The Rogers Building, located in Toronto, Ontario, Canada, is part of the corporate campus of Canadian media conglomerate Rogers Communications, as well as the home of most, but not all, of the company's Toronto operations.

The facade walls of the postmodern building are light pink, with light green roof and light green window frames.

Overview
Located at 1 Mount Pleasant Road / 1 Ted Rogers Way (formerly 777 Jarvis Street), the complex occupies almost all of the block bounded by Jarvis, Bloor, Huntley and Isabella streets. Mount Pleasant Road divides the northwest corner of the block from the remainder of the site, but Rogers occupies separate buildings on both sides of Mount Pleasant which are connected by a bridge and a tunnel. Collectively, all of the interconnected buildings (in addition to nearby buildings at 333 and 350 Bloor Street East) are referred to as the Rogers Corporate Campus.

Rogers acquired various parts of the block over time, as expansion of the facility was planned and executed.  Part of the facility's parking garage now occupies the location once used by the original studios of 100 Huntley Street. The Rogers Building was originally built as the new head office of the now defunct Confederation Life insurance company, which became insolvent in 1994.

In 2002, the building received a major expansion.

The company's cable television and magazine publishing operations, as well as its local radio stations (including CFTR and CHFI-FM), operate from 333 Bloor Street East.

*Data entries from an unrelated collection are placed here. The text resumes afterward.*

def regRowsLu1 : List RegRow := [
  ⟨"PVp_LUu_CTXc_BLACK", 0x400108, [(0x40000, 4), (0x4000, 4), (0x20, 8)], .warm, true,
    [⟨0, 16, .rw, true, false, 0⟩, ⟨16, 16, .rw, true, false, 0⟩]⟩,
  ⟨"PVp_LUu_CTXc_DARK_WIN", 0x40010C, [(0x40000, 4), (0x4000, 4), (0x20, 8)], .warm, true,
    [⟨0, 14, .rw, true, false, 0⟩, ⟨16, 3, .rw, true, false, 0⟩]⟩,
  ⟨"PVp_LUu_CTXc_DARK_INIT", 0x400110, [(0x40000, 4), (0x4000, 4), (0x20, 8)], .warm, true,
    [⟨0, 16, .rw, true, false, 0⟩]⟩,
  ⟨"PVp_LUu_CTXc_LUTk", 0x401000, [(0x40000, 4), (0x4000, 4), (0x400, 8), (0x4, 128)], .warm, true,
    [⟨0, 16, .rw, true, false, 0⟩, ⟨16, 16, .rw, true, false, 0⟩]⟩,
  ⟨"PVp_LUu_CTXc_LUTk", 0x401200, [(0x40000, 4), (0x4000, 4), (0x400, 8)], .warm, true,
    [⟨0, 16, .rw, true, false, 0⟩]⟩]

/-- The registers of block LU. -/
def regRowsLu : List RegRow := regRowsLu0 ++ regRowsLu1

def regRowsMu0 : List RegRow := [
  ⟨"PVp_MUu_STATUS", 0x410000, [(0x40000, 4), (0x4000, 2)], .warm, false,
    [⟨0, 7, .w1c, false, false, 0⟩, ⟨7, 1, .w1c, false, false, 0⟩, ⟨16, 8, .ro, true, false, 0⟩, ⟨24, 4, .ro, true, false, 0⟩]⟩,
  ⟨"PVp_MUu_INT_EN", 0x410004, [(0x40000, 4), (0x4000, 2)], .warm, false,
    [⟨0, 8, .rw, true, false, 0⟩]⟩,
  ⟨"PVp_MUu_GRPg_VEL", 0x410010, [(0x40000, 4), (0x4000, 2), (0x4, 4)], .warm, false,
    [⟨0, 32, .ro, false, false, 0⟩]⟩,
  ⟨"PVp_MUu_CTXc_OFFSET", 0x410020, [(0x40000, 4), (0x4000, 2), (0x4, 8)], .warm, false,
    [⟨0, 16, .ro, false, false, 0⟩]⟩,
  ⟨"PVp_MUu_CTXc_EXP", 0x410040, [(0x40000, 4), (0x4000, 2), (0x4, 8)], .warm, false,
    [⟨0, 16, .rw, true, false, 0⟩, ⟨16, 16, .rw, true, false, 0⟩]⟩,
  ⟨"PVp_MUu_CNTk", 0x410080, [(0x40000, 4), (0x4000, 2), (0x4, 7)], .warm, false,
    [⟨0, 32, .rw, false, true, 0⟩]⟩,
  ⟨"PVp_MUu_CTXc_CFG", 0x410100, [(0x40000, 4), (0x4000, 2), (0x20, 8)], .warm, true,
    [⟨0, 6, .ro, true, false, 0⟩, ⟨6, 1, .ro, true, false, 0⟩, ⟨7, 1, .ro, true, false, 0⟩, ⟨8, 2, .ro, true, false, 0⟩, ⟨12, 3, .ro, true, false, 0⟩]⟩,
  ⟨"PVp_MUu_CTXc_WIN", 0x410104, [(0x40000, 4), (0x4000, 2), (0x20, 8)], .warm, true,
    [⟨0, 4, .ro, true, false, 0⟩, ⟨8, 4, .ro, true, false, 0⟩]⟩,
  ⟨"PVp_MUu_CTXc_SAT", 0x410108, [(0x40000, 4), (0x4000, 2), (0x20, 8)], .warm, true,
    [⟨0, 16, .rw, true, false, 0⟩, ⟨16, 1, .rw, true, false, 0⟩]⟩,
  ⟨"PVp_MUu_GRPg_CFG", 0x410200, [(0x40000, 4), (0x4000, 2), (0x20, 4)], .warm, true,
    [⟨0, 4, .ro, true, false, 0⟩, ⟨4, 1, .ro, true, false, 0⟩, ⟨5, 1, .rw, true, false, 0⟩, ⟨8, 3, .rw, true, false, 0⟩, ⟨12, 4, .rw, true, false, 0⟩, ⟨16, 3, .rw, true, false, 0⟩]⟩,
  ⟨"PVp_MUu_GRPg_KNEE", 0x410204, [(0x40000, 4), (0x4000, 2), (0x20, 4)], .warm, true,
    [⟨0, 16, .rw, true, false, 0⟩]⟩,
  ⟨"PVp_MUu_GRPg_VEL_INIT", 0x410208, [(0x40000, 4), (0x4000, 2), (0x20, 4)], .warm, true,
    [⟨0, 32, .rw, true, false, 0⟩]⟩]

def regRowsMu1 : List RegRow := [
  ⟨"PVp_MUu_GRPg_TIMEOUT", 0x41020C, [(0x40000, 4), (0x4000, 2), (0x20, 4)], .warm, true,
    [⟨0, 24, .rw, true, false, 0⟩]⟩,
  ⟨"PVp_MUu_CTXc_WTk", 0x410400, [(0x40000, 4), (0x4000, 2), (0x40, 8), (0x4, 16)], .warm, true,
    [⟨0, 8, .rw, true, false, 0⟩, ⟨8, 8, .rw, true, false, 0⟩, ⟨16, 8, .rw, true, false, 0⟩, ⟨24, 8, .rw, true, false, 0⟩]⟩]

/-- The registers of block MU. -/
def regRowsMu : List RegRow := regRowsMu0 ++ regRowsMu1

def regRowsGu0 : List RegRow := [
  ⟨"PVp_GU_STATUS", 0x420000, [(0x40000, 4)], .warm, false,
    [⟨0, 10, .w1c, false, false, 0⟩, ⟨10, 1, .w1c, false, false, 0⟩, ⟨11, 1, .w1c, false, false, 0⟩]⟩,
  ⟨"PVp_GU_INT_EN", 0x420004, [(0x40000, 4)], .warm, false,
    [⟨0, 12, .rw, true, false, 0⟩]⟩,
  ⟨"PVp_GU_PATHq_CROP", 0x420010, [(0x40000, 4), (0x4, 8)], .warm, false,
    [⟨0, 14, .rw, true, false, 0⟩, ⟨16, 14, .rw, true, false, 0⟩]⟩,
  ⟨"PVp_GU_PATHq_CTRL", 0x420030, [(0x40000, 4), (0x4, 8)], .warm, false,
    [⟨0, 2, .rw, true, false, 0⟩, ⟨2, 1, .rw, true, false, 0⟩]⟩,
  ⟨"PVp_GU_PATHq_ANGLE", 0x420050, [(0x40000, 4), (0x4, 8)], .warm, false,
    [⟨0, 16, .ro, false, false, 0⟩, ⟨16, 1, .ro, false, false, 0⟩, ⟨17, 1, .ro, false, false, 0⟩, ⟨18, 1, .ro, false, false, 0⟩]⟩,
  ⟨"PVp_GU_PATHq_SIZE", 0x420070, [(0x40000, 4), (0x4, 8)], .warm, false,
    [⟨0, 15, .ro, false, false, 0⟩, ⟨16, 16, .ro, false, false, 0⟩]⟩,
  ⟨"PVp_GU_CTXc_LEVEL", 0x420090, [(0x40000, 4), (0x4, 8)], .warm, false,
    [⟨0, 16, .ro, false, false, 0⟩]⟩,
  ⟨"PVp_GU_CNTk", 0x4200C0, [(0x40000, 4), (0x4, 10)], .warm, false,
    [⟨0, 32, .rw, false, true, 0⟩]⟩,
  ⟨"PVp_GU_CTXc_CFG", 0x420100, [(0x40000, 4), (0x20, 8)], .warm, true,
    [⟨0, 6, .ro, true, false, 0⟩, ⟨6, 1, .ro, true, false, 0⟩, ⟨8, 3, .ro, true, false, 0⟩, ⟨11, 1, .ro, true, false, 0⟩, ⟨12, 4, .ro, true, false, 0⟩, ⟨16, 1, .rw, true, false, 0⟩]⟩,
  ⟨"PVp_GU_CTXc_GRID", 0x420104, [(0x40000, 4), (0x20, 8)], .warm, true,
    [⟨0, 24, .rw, true, false, 0⟩]⟩,
  ⟨"PVp_GU_CTXc_DELAY", 0x420108, [(0x40000, 4), (0x20, 8)], .warm, true,
    [⟨0, 32, .ro, true, false, 0⟩]⟩,
  ⟨"PVp_GU_CTXc_RING_BASE", 0x42010C, [(0x40000, 4), (0x20, 8)], .warm, true,
    [⟨0, 18, .ro, true, false, 0⟩]⟩]

def regRowsGu1 : List RegRow := [
  ⟨"PVp_GU_CTXc_RING_LINES", 0x420110, [(0x40000, 4), (0x20, 8)], .warm, true,
    [⟨0, 16, .ro, true, false, 0⟩]⟩,
  ⟨"PVp_GU_PATHq_CFG", 0x420200, [(0x40000, 4), (0x40, 8)], .warm, true,
    [⟨0, 3, .ro, true, false, 0⟩, ⟨3, 3, .ro, true, false, 0⟩, ⟨6, 1, .ro, true, false, 0⟩, ⟨7, 1, .rw, true, false, 0⟩, ⟨8, 1, .rw, true, false, 0⟩, ⟨16, 8, .ro, true, false, 0⟩, ⟨24, 1, .ro, true, false, 0⟩]⟩,
  ⟨"PVp_GU_PATHq_FILL", 0x420204, [(0x40000, 4), (0x40, 8)], .warm, true,
    [⟨0, 16, .rw, true, false, 0⟩]⟩,
  ⟨"PVp_GU_PATHq_EDGE_WIN", 0x420208, [(0x40000, 4), (0x40, 8)], .warm, true,
    [⟨0, 14, .rw, true, false, 0⟩, ⟨16, 14, .rw, true, false, 0⟩]⟩,
  ⟨"PVp_GU_PATHq_EDGE_THR", 0x42020C, [(0x40000, 4), (0x40, 8)], .warm, true,
    [⟨0, 16, .rw, true, false, 0⟩, ⟨16, 16, .rw, true, false, 0⟩]⟩,
  ⟨"PVp_GU_PATHq_EDGE_CFG", 0x420210, [(0x40000, 4), (0x40, 8)], .warm, true,
    [⟨0, 3, .rw, true, false, 0⟩, ⟨4, 4, .rw, true, false, 0⟩, ⟨8, 2, .rw, true, false, 0⟩]⟩,
  ⟨"PVp_GU_PATHq_MEAS", 0x420214, [(0x40000, 4), (0x40, 8)], .warm, true,
    [⟨0, 11, .rw, true, false, 0⟩, ⟨12, 11, .rw, true, false, 0⟩, ⟨24, 8, .rw, true, false, 0⟩]⟩,
  ⟨"PVp_GU_PATHq_BOX", 0x420218, [(0x40000, 4), (0x40, 8)], .warm, true,
    [⟨0, 8, .rw, true, false, 0⟩, ⟨8, 2, .ro, true, false, 0⟩, ⟨10, 1, .ro, true, false, 0⟩, ⟨11, 2, .ro, true, false, 0⟩, ⟨13, 1, .ro, true, false, 0⟩, ⟨14, 2, .ro, true, false, 0⟩]⟩,
  ⟨"PVp_GU_PATHq_BOX_OFF", 0x42021C, [(0x40000, 4), (0x40, 8)], .warm, true,
    [⟨0, 16, .rw, true, false, 0⟩, ⟨16, 16, .rw, true, false, 0⟩]⟩,
  ⟨"PVp_GU_PATHq_LIMIT", 0x420220, [(0x40000, 4), (0x40, 8)], .warm, true,
    [⟨0, 15, .rw, true, false, 0⟩, ⟨16, 16, .rw, true, false, 0⟩]⟩]

/-- The registers of block GU. -/
def regRowsGu : List RegRow := regRowsGu0 ++ regRowsGu1

def regRowsBu0 : List RegRow := [
  ⟨"PVp_BUu_STATUS", 0x428000, [(0x40000, 4), (0x4000, 2)], .warm, false,
    [⟨0, 5, .w1c, false, false, 0⟩, ⟨16, 8, .ro, true, false, 0⟩]⟩,
  ⟨"PVp_BUu_INT_EN", 0x428004, [(0x40000, 4), (0x4000, 2)], .warm, false,
    [⟨0, 5, .rw, true, false, 0⟩]⟩,
  ⟨"PVp_BUu_CTXc_SEQ", 0x428020, [(0x40000, 4), (0x4000, 2), (0x4, 8)], .warm, false,
    [⟨0, 32, .ro, false, false, 0⟩]⟩,
  ⟨"PVp_BUu_CTXc_REC", 0x428040, [(0x40000, 4), (0x4000, 2), (0x4, 8)], .warm, false,
    [⟨0, 28, .ro, false, false, 0⟩]⟩,
  ⟨"PVp_BUu_CNTk", 0x4280C0, [(0x40000, 4), (0x4000, 2), (0x4, 5)], .warm, false,
    [⟨0, 32, .rw, false, true, 0⟩]⟩,
  ⟨"PVp_BUu_CTXc_CFG", 0x428100, [(0x40000, 4), (0x4000, 2), (0x40, 8)], .warm, true,
    [⟨0, 6, .ro, true, false, 0⟩, ⟨6, 1, .ro, true, false, 0⟩, ⟨7, 1, .ro, true, false, 0⟩, ⟨8, 4, .ro, true, false, 0⟩, ⟨12, 1, .rw, true, false, 0⟩, ⟨16, 4, .rw, true, false, 0⟩, ⟨20, 4, .rw, true, false, 0⟩, ⟨24, 5, .ro, true, false, 0⟩, ⟨29, 1, .ro, true, false, 0⟩, ⟨30, 1, .ro, true, false, 0⟩]⟩,
  ⟨"PVp_BUu_CTXc_EXCL", 0x428104, [(0x40000, 4), (0x4000, 2), (0x40, 8)], .warm, true,
    [⟨0, 16, .rw, true, false, 0⟩]⟩,
  ⟨"PVp_BUu_CTXc_WIN", 0x428108, [(0x40000, 4), (0x4000, 2), (0x40, 8)], .warm, true,
    [⟨0, 16, .rw, true, false, 0⟩]⟩,
  ⟨"PVp_BUu_CTXc_ZGRID", 0x42810C, [(0x40000, 4), (0x4000, 2), (0x40, 8)], .warm, true,
    [⟨0, 6, .rw, true, false, 0⟩, ⟨8, 6, .rw, true, false, 0⟩, ⟨16, 16, .rw, true, false, 0⟩]⟩,
  ⟨"PVp_BUu_CTXc_ZORG", 0x428110, [(0x40000, 4), (0x4000, 2), (0x40, 8)], .warm, true,
    [⟨0, 14, .rw, true, false, 0⟩, ⟨16, 15, .rw, true, false, 0⟩]⟩,
  ⟨"PVp_BUu_CTXc_ZSIZE", 0x428114, [(0x40000, 4), (0x4000, 2), (0x40, 8)], .warm, true,
    [⟨0, 14, .rw, true, false, 0⟩, ⟨16, 15, .rw, true, false, 0⟩]⟩,
  ⟨"PVp_BUu_CTXc_RING", 0x428118, [(0x40000, 4), (0x4000, 2), (0x40, 8)], .warm, true,
    [⟨0, 9, .ro, true, false, 0⟩, ⟨16, 12, .ro, true, false, 0⟩]⟩]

Sportsnet is the latest addition to the complex, launching their new studios on April 30, 2008.

Rogers-owned Toronto television stations CFMT-DT (OMNI.1), CJMT-DT (OMNI.2), and CITY-DT (Citytv) are based at 33 Dundas Street East, located at Victoria and Dundas streets. Rogers-owned specialty channels, including Viceland Canada and OLN, were based at 545 Lake Shore Boulevard West; that location also housed the master controls for its Toronto television stations.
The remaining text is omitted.